I should note my graid's RAID1 is running in degraded state currently
due to dead SSD module that does not respond. Here is part of boot log:

ahcich5: AHCI reset: device not ready after 31000ms (tfd = 00000080)
ahcich5: Poll timeout on slot 2 port 0
ahcich5: is 00000000 cs 00000004 ss 00000000 rs 00000004 tfd 80 serr 00000000 cmd 0000c217
(aprobe2:ahcich5:0:0:0): NOP FLUSHQUEUE. ACB: 00 00 00 00 00 00 00 00 00 00 00 00
(aprobe2:ahcich5:0:0:0): CAM status: Command timeout
(aprobe2:ahcich5:0:0:0): Error 5, Retries exhausted
run_interrupt_driven_hooks: still waiting after 60 seconds for xpt_config
ahcich5: Poll timeout on slot 3 port 0
ahcich5: is 00000000 cs 00000008 ss 00000000 rs 00000008 tfd 80 serr 00000000 cmd 0000c317
(aprobe2:ahcich5:0:0:0): SOFT_RESET. ACB: 00 00 00 00 00 00 00 00 00 00 00 00
(aprobe2:ahcich5:0:0:0): CAM status: Command timeout
(aprobe2:ahcich5:0:0:0): Error 5, Retries exhausted
[skip]
Trying to mount root from ufs:/dev/raid/r0s4a [rw,noatime]...
Root mount waiting for: GRAID-Intel
Root mount waiting for: GRAID-Intel
Root mount waiting for: GRAID-Intel
Root mount waiting for: GRAID-Intel
Root mount waiting for: GRAID-Intel
GEOM_RAID: Intel-c291fe96: Force array start due to timeout.

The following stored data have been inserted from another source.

/-- Settles O23: a cycle's C bus is `cBusAt` of its start; a word read follows the rows that take the old MDR and the
write-back into MDR, and comes before the word write. -/
theorem cBusComesFromTheStartOfTheCycle : Obligations.CBusComesFromTheStartOfTheCycle := by
  refine ⟨fun s hs => ⟨cycleResult s, step_eq_cycleResult hs, cycleResult_cl s, writtenBackWords_cycleResult s⟩,
    fun s => ⟨⟨_, rfl, rfl⟩, ⟨_, rfl, rfl⟩⟩, fun s hin => ⟨?_, ?_, ?_⟩⟩
  · rw [runRows_mdrToCBus]
    exact ⟨_, runRows_memRd_cons [] hin, rfl, rfl, rfl⟩
  · rw [runRows_cMdr_cons]
    exact ⟨_, runRows_memRd_cons [] hin, rfl⟩
  · rw [runRows_memRd_cons [.memWr] hin]
    exact ⟨_, exec_memWr (s := loadWord s) hin, rfl, rfl⟩

end Sys2Proof.Machine
end

section
/-! SUPPORT. The checks of a launch one after another: those of the launch itself, of the control-store image and of the
program image, each with what fails it (70_reset_and_hazards.md R154 to R159). -/

namespace Sys2Proof.Machine

/-! ### The launch by its images -/

theorem launch_missingArg (p : Config.Params) (cs : Image) : launch p cs none = .error .missingArg := rfl

theorem launch_csIo (p : Config.Params) (prog : Image) : launch p .unreadable (some prog) = .error .csIo := rfl

theorem launch_controlStore_error {csBytes : List Byte} {e : LoadError} (h : loadControlStore csBytes = .error e)
    (p : Config.Params) (prog : Image) : launch p (.bytes csBytes) (some prog) = .error e := by
  simp only [launch, h]

theorem launch_progIo {csBytes : List Byte} {store : Vector MicroWord 512} (h : loadControlStore csBytes = .ok store)
    (p : Config.Params) : launch p (.bytes csBytes) (some .unreadable) = .error .progIo := by
  simp only [launch, h]

theorem launch_program_error {csBytes progBytes : List Byte} {store : Vector MicroWord 512} {p : Config.Params}
    {e : LoadError} (hcs : loadControlStore csBytes = .ok store) (hprog : loadProgram p progBytes = .error e) :
    launch p (.bytes csBytes) (some (.bytes progBytes)) = .error e := by
  simp only [launch, hcs, hprog]

theorem launch_eq_ok {csBytes progBytes : List Byte} {store : Vector MicroWord 512} {p : Config.Params} {mem : Memory}
    (hcs : loadControlStore csBytes = .ok store) (hprog : loadProgram p progBytes = .ok mem) :
    launch p (.bytes csBytes) (some (.bytes progBytes)) =
      .ok { State.reset with cs := store, mem := mem, cap := p.cap } := by
  simp only [launch, hcs, hprog]

/-! ### The control-store image -/

theorem loadControlStore_of_whole_records {image : List Byte} (hmod : image.length % 8 = 0)
    (hcount : image.length / 8 ≤ 512) :
    loadControlStore image = .ok (loadRecords (Vector.replicate 512 0#36) 0 image) :=
  if_neg (not_or.2 ⟨not_not.2 hmod, not_lt.2 hcount⟩)

theorem loadControlStore_csFormat {image : List Byte} (h : image.length % 8 ≠ 0 ∨ 512 < image.length / 8) :
    loadControlStore image = .error (.csFormat image.length) :=
  if_pos h

/-! ### The program image -/

theorem loadProgram_of_no_size_field (p : Config.Params) {image : List Byte} (h : image.length < 4) :
    loadProgram p image = .error (.progShort image.length 4) := by
  match image, h with
  | [], _ | [_], _ | [_, _], _ | [_, _, _], _ => rfl
  | _ :: _ :: _ :: _ :: _, h => simp only [List.length_cons] at h; omega

/-- The checks of an image that holds the `size` field, in the order of R157. -/
theorem loadProgram_of_size_field (p : Config.Params) {image : List Byte} (h : 4 ≤ image.length) :
    loadProgram p image =
      if p.cap < imageSize image then .error (.progTooLarge (imageSize image))
      else if imageSize image < 20 then .error (.progSizeSmall (imageSize image))
      else if p.cap < p.origin + imageSize image - 20 then .error (.progBodyOverflow (imageSize image))
      else if image.length < 24 then .error (.progShort (image.length - 4) 20)
      else if image.length < 4 + imageSize image then
        .error (.progShort (image.length - 24) (imageSize image - 20))
      else .ok (programMemory p image) := by
  match image, h with
  | p0 :: p1 :: p2 :: p3 :: rest, _ =>
    have hsize : (wordOfBytes p0 p1 p2 p3).toNat = imageSize (p0 :: p1 :: p2 :: p3 :: rest) := toNat_wordOfBytes _ _ _ _
    have hlen : (p0 :: p1 :: p2 :: p3 :: rest).length = rest.length + 4 := rfl
    have hblock : rest.length + 4 < 24 ↔ rest.length < 20 := Nat.add_lt_add_iff_right
    have hbody (size : Nat) : rest.length + 4 < 4 + size ↔ rest.length < size := by omega
    simp only [loadProgram, hsize, hlen, hblock, hbody, Nat.add_sub_cancel, Config.initBlockBytes]
    rfl

/-! ### The obligations -/

/-- Settles O58: each check of the launch, with those before it passed. -/
theorem firstLoadErrorEndsTheLaunch : Obligations.FirstLoadErrorEndsTheLaunch :=
  fun p => ⟨launch_missingArg p, launch_csIo p, fun _ _ prog h => launch_controlStore_error h p prog,
    fun _ _ h => launch_progIo h p, fun _ _ _ _ => launch_program_error,
    fun _ _ _ _ hcs hprog => ⟨_, launch_eq_ok hcs hprog, rfl⟩⟩

/-- Settles O55: the two lengths are complements, and an image that loads fills its slots. -/
theorem controlStoreImageFillsTheSlots : Obligations.ControlStoreImageFillsTheSlots := by
  refine ⟨fun image hmod hcount => ?_, fun image => loadControlStore_csFormat, launch_csIo⟩
  have hload := loadControlStore_of_whole_records hmod hcount
  exact ⟨_, hload, controlWord_loadControlStore hload⟩

/-- Settles O56: an image that loads has passed its checks and gives `programMemory`. -/
theorem programImageFillsMemory : Obligations.ProgramImageFillsMemory := by
  intro p image m hp h
  obtain ⟨hsize, hfits, hlen, rfl⟩ := loadProgram_ok h
  exact ⟨wf_programMemory p image, read_programMemory hp.2.1 hsize hlen, programMemory_within_cap hp hfits⟩

/-- Settles O57: the first failing check picks its branch of the checks in order. -/
theorem programImageChecksInOrder : Obligations.ProgramImageChecksInOrder := by
  refine fun p image => ⟨loadProgram_of_no_size_field p, fun hfield => ?_, fun _ _ h => launch_progIo h p,
    launch_missingArg p⟩
  rw [loadProgram_of_size_field p hfield]
  refine ⟨fun hlarge => if_pos hlarge, fun hcap => ?_⟩
  rw [if_neg hcap.not_gt]
  refine ⟨fun hsmall => if_pos hsmall, fun hblock => ?_⟩
  rw [if_neg hblock.not_gt]
  refine ⟨fun hover => if_pos hover, fun hfits => ?_⟩
  rw [if_neg hfits.not_gt]
  refine ⟨fun hshort => if_pos hshort, fun hread => ?_⟩
  rw [if_neg hread.not_gt]
  exact ⟨fun hshort => if_pos hshort, fun hwhole => ⟨_, if_neg hwhole.not_gt⟩⟩

end Sys2Proof.Machine
end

GEOM_RAID: Intel-c291fe96: Disk ada0 state changed from NONE to ACTIVE.
GEOM_RAID: Intel-c291fe96: Subdisk r0:0-ada0 state changed from NONE to STALE.

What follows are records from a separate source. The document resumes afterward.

-- ==== Sys2Proof/Machine/Control.lean ====
section
/-! DEFINITION. The host's actions and readings (spec/70_reset_and_hazards.md R202 to R206). Each is the
spec's own decision D12 where the source is silent (UNVERIFIED, log 18). -/

namespace Sys2Proof.Machine

/-- `MemWrite(k, 1, bk)` for the bytes of an image in order, from address `a` on (R203). -/
def loadFrom : Nat → List Byte → State → Except Raise State
  | _, [], s => .ok s
  | a, b :: bs, s => do
    let s1 ← memWrite a (b.toNat : Int) s
    loadFrom (a + 1) bs s1

/-- Memory whose first `n` cells hold the free bytes of a load fault (R203; log 5). -/
def freeMemory (image : List Byte) : Nat → Memory
  | 0 => ⟨[]⟩
  | n + 1 => (freeMemory image n).write n (Config.loadFaultByte image n)

/-- Memory after a load fault: "not specified" (R203), a free byte in every cell (log 5). -/
@[irreducible] def unspecifiedMemory (image : List Byte) : Memory := freeMemory image Config.memSize

/-- The load fault: an abort without an instruction address, and memory not specified (R37, R203). -/
def loadFault (image : List Byte) (e : Raise) (s : State) : State :=
  abortAt none e (s.putMem (unspecifiedMemory image))

/-- `load(image)` (R203): in Idle and at most once (R202); refused otherwise, changing nothing. -/
def State.load (image : List Byte) (s : State) : Outcome :=
  if s.estate = .idle ∧ s.loaded = false then
    match loadFrom 0 image s with
    | .ok t => .next (t.setLoaded true)
    | .error e => .next ((loadFault image e s).setLoaded true)
  else .refused .loadNotAllowed

/-- The start of `run()` (R204): in Idle (R202); refused otherwise, changing nothing. The steps that
follow are `step`'s. -/
def State.run (s : State) : Outcome :=
  if s.estate = .idle then .next ((s.setRunning true).setEstate .running)
  else .refused .runNotAllowed

/-- The exit status of a run: 0 after a halt, the open non-zero parameter after an abort, and none for
a run that has not ended (spec/10_state.md R41). -/
def exitStatus (s : State) : Option Int :=
  match s.estate with
  | .halted => some 0
  | .aborted => some Config.abortExitStatus
  | .idle => none
  | .running => none

/-- What the trace port returns (spec/60_exceptions.md R186). -/
structure Trace where
  pc : PcWord
  byte0 : Option Byte
  byte1 : Option Byte
  byte2 : Option Byte
  regs : Vector Byte 8
  deriving DecidableEq, Repr

/-- A byte of the trace, absent at an address of 256 or more (R186). -/
def traceByte (s : State) (a : Nat) : Option Byte :=
  if a < Config.memSize then some (s.byteAt a) else none

/-- The trace: `pc`, `mem[pc..pc+2]` and the registers (R186; the spec's decision D17, UNVERIFIED, log 15).
It is a function of the state, so taking it changes none and raises nothing. -/
def trace (s : State) : Trace :=
  ⟨s.pc, traceByte s s.pc.toNat, traceByte s (s.pc.toNat + 1), traceByte s (s.pc.toNat + 2), s.regs⟩

/-- The observable result of a run that has ended (R206). The final state means something only for
Halted. -/
structure RunObservation where
  out : List Byte
  status : Option Int
  mem : Memory
  regs : Vector Byte 8
  pc : PcWord
  deriving DecidableEq, Repr

/-- The triple of R206. -/
def observe (s : State) : RunObservation := ⟨s.out, exitStatus s, s.mem, s.regs, s.pc⟩

end Sys2Proof.Machine
end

GEOM_RAID: Intel-c291fe96: Array started.
GEOM_RAID: Intel-c291fe96: Subdisk r0:0-ada0 state changed from STALE to ACTIVE.
GEOM_RAID: Intel-c291fe96: Volume r0 state changed from STARTING to DEGRADED.
GEOM_RAID: Intel-c291fe96: Provider raid/r0 for volume r0 created.